THE PROBLEM -
Please return every line in the entries below with the word "OpWord" in it.

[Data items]
━━━━━━━━━━━━━━━━
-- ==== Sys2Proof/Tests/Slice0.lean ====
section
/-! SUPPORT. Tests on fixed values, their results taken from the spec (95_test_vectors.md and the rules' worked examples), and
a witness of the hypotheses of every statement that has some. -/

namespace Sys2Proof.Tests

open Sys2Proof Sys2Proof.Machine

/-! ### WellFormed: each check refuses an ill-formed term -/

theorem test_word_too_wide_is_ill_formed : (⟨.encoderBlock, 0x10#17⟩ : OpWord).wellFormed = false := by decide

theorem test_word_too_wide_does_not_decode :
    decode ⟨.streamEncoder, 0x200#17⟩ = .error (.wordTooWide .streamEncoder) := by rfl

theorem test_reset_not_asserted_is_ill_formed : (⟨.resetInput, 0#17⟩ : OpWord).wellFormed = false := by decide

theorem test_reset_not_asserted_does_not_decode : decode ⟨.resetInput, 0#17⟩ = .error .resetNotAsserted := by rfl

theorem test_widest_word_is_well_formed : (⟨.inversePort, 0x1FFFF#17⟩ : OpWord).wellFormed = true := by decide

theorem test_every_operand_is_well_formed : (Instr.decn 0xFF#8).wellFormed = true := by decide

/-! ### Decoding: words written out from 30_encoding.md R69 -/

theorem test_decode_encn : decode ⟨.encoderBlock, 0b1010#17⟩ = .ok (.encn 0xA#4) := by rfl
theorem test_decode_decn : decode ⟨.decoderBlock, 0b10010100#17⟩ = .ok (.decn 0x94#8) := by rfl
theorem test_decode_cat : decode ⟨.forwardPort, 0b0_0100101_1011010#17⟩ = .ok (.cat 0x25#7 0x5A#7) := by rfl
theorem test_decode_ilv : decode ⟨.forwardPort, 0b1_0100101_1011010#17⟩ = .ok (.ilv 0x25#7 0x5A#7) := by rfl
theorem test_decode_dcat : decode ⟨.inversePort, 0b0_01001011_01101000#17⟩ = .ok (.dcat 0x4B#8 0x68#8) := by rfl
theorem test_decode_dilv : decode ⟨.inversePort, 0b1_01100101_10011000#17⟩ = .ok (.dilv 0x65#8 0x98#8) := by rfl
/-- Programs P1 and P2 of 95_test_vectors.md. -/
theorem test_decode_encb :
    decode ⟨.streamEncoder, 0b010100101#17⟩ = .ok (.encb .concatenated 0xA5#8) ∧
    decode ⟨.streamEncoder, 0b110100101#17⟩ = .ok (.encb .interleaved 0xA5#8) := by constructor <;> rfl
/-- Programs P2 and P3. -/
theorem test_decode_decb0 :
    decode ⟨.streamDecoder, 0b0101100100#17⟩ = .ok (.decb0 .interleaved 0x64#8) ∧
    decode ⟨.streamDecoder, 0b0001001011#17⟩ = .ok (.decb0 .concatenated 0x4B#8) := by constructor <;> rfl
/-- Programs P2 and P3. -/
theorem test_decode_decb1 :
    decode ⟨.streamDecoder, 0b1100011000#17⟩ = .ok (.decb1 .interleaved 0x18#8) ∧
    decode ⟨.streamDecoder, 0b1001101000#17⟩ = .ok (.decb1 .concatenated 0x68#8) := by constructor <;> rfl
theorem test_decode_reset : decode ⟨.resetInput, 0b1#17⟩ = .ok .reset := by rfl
━━━━━━━━━━━━━━━━
ANSWER BOX -
theorem test_word_too_wide_is_ill_formed : (⟨.encoderBlock, 0x10#17⟩ : OpWord).wellFormed = false := by decide
theorem test_reset_not_asserted_is_ill_formed : (⟨.resetInput, 0#17⟩ : OpWord).wellFormed = false := by decide
theorem test_widest_word_is_well_formed : (⟨.inversePort, 0x1FFFF#17⟩ : OpWord).wellFormed = true := by decide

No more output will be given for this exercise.